Злацкий: У нас имеются свидетельства львовской гражданки, в которых утверждается, что Вами лично ей не раз были оказаны подобные услуги.
Гастольский: Эти свидетельства не следует принимать, как правду. Это вымысел. В моей практике были случаи, когда я оказывал помощь после абортов, устраняя осложнения…
Злацкий: Значит ли это, что Вы принимаете на себя ответственность за эти преступления?
Гастольский: Нет.
Злацкий: Но только что Вы утверждали обратное!
Гастольский: Разве есть вина врача в том, что он спасает человеческую жизнь?
Злацкий: Вина лекаря уже присутствует в его специальности. Своим умением он идет против воли Всевышнего!
Гастольский: Это просто мракобесие. Мне больше нечего сказать.
Злацкий: Вы упорствующий гордец! Вы понимаете, что только чистосердечное признание облегчит Вашу участь?
Гастольский: Что Вы называете облегчением – то, что перед костром меня удавят? Я устал от всего этого. Если есть еще вопросы – задавайте…
Злацкий: Свидетель говорит, что Вы хулите и не поощряете цели и методы святой Инквизиции.
Гастольский: Такого никогда не было! Эти свидетельства – изощренная ложь! Это обыкновенная человеческая низость! Я отрицаю это полностью. Я всегда считал и считаю, что каждый должен заниматься тем делом, которым считает нужным заниматься.
Злацкий: И все-таки, профессор, хотелось бы услышать Ваше мнение по поводу действий святого Трибунала.
Гастольский: Я уже дал полный ответ.
Злацкий: Хорошо. Вы утверждаете, что человек будет управлять силой звезд и солнца. Из каких соображений происходят такие выводы?
Гастольский: Следует понимать, что мы наконец-то перешли к сути допроса?
Злацкий: Трибуналу следует дать ответ!
Гастольский: Я не могу дать ответ, так как подобное было сказано под влиянием постигшей меня болезни, и я ничего не помню из сказанного мною во время приступов.
Злацкий: Скажите, как лекарь, чем Вы страдаете?

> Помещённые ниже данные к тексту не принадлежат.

-- ==== Sys2Proof/Syntax.lean ====
section
/-! DEFINITION. The commands of the block: one constructor of `Instr` per row of the table of operations and events, with what
comes with it from outside the block (a packet's fields, a frame's bytes, a level read on a pin, a value measured). An index
that names one of a fixed number of units is a `Fin`, so that no command names a unit that does not exist. -/

namespace Sys2Proof.Machine

/-- The PLLs, in the bit order of CLK_STAT.LOCKED (R88). -/
inductive Pll where
  | sys | lane | net | hv
  deriving DecidableEq, Repr

/-- The tamper sources, in the bit order of MEM_TAMPER_STAT.SEEN (R119, R143). -/
inductive TamperSrc where
  | tamp | lid | supplyGlitch | clockGlitch
  deriving DecidableEq, Repr

/-- The command paths, coded as CMD_SESSION.PATH (R182). -/
inductive Path where
  | etha | ethb | cana | canb | mon
  deriving DecidableEq, Repr

/-- The source identity of a packet (R150): the path, and on Ethernet the IPv4 address and the UDP port. -/
structure Source where
  path : Path
  ip   : Word
  port : BitVec 16
  deriving DecidableEq, Repr

/-- A condition under mood IF (R160). -/
structure Cond where
  addr  : Word
  mask  : Word
  value : Word
  op    : Byte
  deriving DecidableEq, Repr

/-- The moods (R146, R159). AT carries the time base's code and the due time, IF its condition. -/
inductive Mood where
  | ask
  | now
  | due (base : Fin 4) (sec ns : Word)
  | when (c : Cond)
  deriving DecidableEq, Repr

/-- What every verb's packet carries beside its payload: its session, its mood, and whether it is a command that the keeper
has mirrored to this module (R178). -/
structure Req where
  session  : Fin 4
  mood     : Mood
  mirrored : Bool
  deriving DecidableEq, Repr

/-- A memory word that reads with an error of one bit or of two (R112, R113): its window offset divided by 8. -/
structure EccHit where
  word   : Nat
  double : Bool
  deriving DecidableEq, Repr

/-- What a start of the controller finds outside itself (R43, R44, R123, R590): the levels of the ROLE pads, which PLLs lock in
time, the spare rows the destructive March C− uses and whether a bank has too many failing rows, for the image slots A
and B whether the image in each verifies, and for how many units of 2^-16 ns the time bases have gone on since the event before. -/
structure StartIn where
  role0     : Bool
  role1     : Bool
  sysLock   : Bool
  laneLock  : Bool
  netLock   : Bool
  hvLock    : Bool
  spareRows : Fin 513
  bankFail  : Bool
  imageA    : Bool
  imageB    : Bool
  elapsed   : Nat
  deriving DecidableEq, Repr

/-- What the partner's module tells of a hop that its own end has reached in a training (R194, R196): its serial, its turnaround, and the one-way
delay that it measured, 0xFFFF before it has, both in units of 78.125 ps. -/
structure HopReport where
  serial     : BitVec 64
  turnaround : BitVec 16
  delay      : BitVec 16
  deriving DecidableEq, Repr

/-- What the receivers of a route have had beside the ledger trains, and what the partner has told (R196, R213, R240 to R242): a burst of a TRAIN
frame or of a closed ring's route frame, head to tail with the training area, and its invalid blocks; the ENUMERATE slots of an end; an ECHO block
at an end with the round trip of its MARKER in units of 78.125 ps; the partner's enumeration of its end, and whether it finds the ring closed. -/
inductive LinkIn where
  | burst (n : Fin 24) (ret : Bool) (bytes : List Byte) (invalid : BitVec 16)
  | slots (n : Fin 24) (ret : Bool) (area : List Byte)
  | echo (n : Fin 24) (ret : Bool) (block : List Byte) (trip : BitVec 24)
  | partner (n : Fin 24) (closed : Bool) (hops : List HopReport)
  deriving DecidableEq, Repr

/-- How much is read, and the words that the reading meets with errors (R112). -/
structure ReadOf (w : Nat) where
  n   : BitVec w
  ecc : List EccHit
  deriving DecidableEq, Repr

/-- What HVS reports of the legs' comparators: over-current still asserted (R384), and the switch node sensed less than 2.0 V above COM (R382). -/
structure LegSense where
  oc    : BitVec 3
  swLow : BitVec 3
  deriving DecidableEq, Repr

/-- A frame of a pair link as far as it has come, and its invalid blocks (R213, R462). -/
structure PairIn where
  bytes   : List Byte
  invalid : BitVec 16
  deriving DecidableEq, Repr

/-- What a pattern checker has counted (R248). -/
structure BitCount where
  bits   : BitVec 64
  errors : Word
  deriving DecidableEq, Repr

/-- A recomputation of the check pipe that differs (R317): the slot, how the third evaluation votes (0 with the check pipe, 1 with the
loop pipe, 2 with neither), and the output that the loop pipe has delivered where it was the one in error. -/
structure CheckMiss where
  slot  : Fin 2048
  vote  : Fin 3
  wrong : Word
  deriving DecidableEq, Repr

/-- What the safety island reads at a pad (R41, R494): at or above the ON threshold, at or below the OFF threshold, or between. -/
inductive PadLevel where
  | on | off | between
  deriving DecidableEq, Repr

/-- What the safety island reads back at an output (R505, R520): at or above VIN − 2.0 V, at or below 5 V, held in current limit. -/
structure OutRead where
  high  : Bool
  low   : Bool
  limit : Bool
  deriving DecidableEq, Repr

/-- What a cycle of the safety island finds outside its logic (R492 to R495, R505): the input pairs, for each pair whether a
disagreement whose length lies between the bounds of R495 is taken as a fault, the feedback inputs, the outputs, whether the two
cores agree, and whether the self-checks pass. -/
structure CycleIn where
  sin   : Vector (PadLevel × PadLevel) 8
  disc  : BitVec 8
  sfb   : Vector PadLevel 4
  outs  : Vector OutRead 4
  agree : Bool
  check : Bool
  deriving DecidableEq, Repr

/-- What a start of the safety island finds (R492, R498, R508): its pads, whether its self-checks pass, and whether the active
parameter set holds its CRC. -/
structure IslandIn where
  sin     : Vector (PadLevel × PadLevel) 8
  sfb     : Vector PadLevel 4
  check   : Bool
  paramOk : Bool
  deriving DecidableEq, Repr

/-- The destination of an Ethernet frame (R525). -/
inductive EthDest where
  | own | broadcast | ptp | other
  deriving DecidableEq, Repr

/-- What an Ethernet frame carries (R525, R527): an ARP request or reply, an ICMP echo request, another ICMP message, another IPv4 packet to
an address, a PTP message, a PAUSE frame, or something else. -/
inductive EthBody where
  | arpRequest (senderIp targetIp : Word)
  | arpReply (senderIp : Word)
  | icmpEcho (srcIp dstIp : Word) (payload : List Byte)
  | icmpOther (dstIp : Word)
  | ipv4 (dstIp : Word)
  | ptp
  | pause
  | other
  deriving DecidableEq, Repr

Гастольский: В первую очередь, самой распространенной и обязательной для всех хворью – старостью, и связанной с нею немощью, которая и стала причиной моего падения. От удара головой в моем мозгу образовалось нездоровое уплотнение нервных нитей, что оказывает давление на мыслительный центр. По признакам, которые описали мне мои ученики, наблюдавшие приступы, это заболевание напоминает мне эпилепсию. В своей практике мне не однажды доводилось встречаться с подобными формами болезни, когда страдающий бредил и выполнял некоторые двигательные функции. Нередко наблюдался довольно складный, схожий на осмысленный, бред, но по завершении приступа больные не помнили ничего не только из сказанного, но и происходившего вокруг.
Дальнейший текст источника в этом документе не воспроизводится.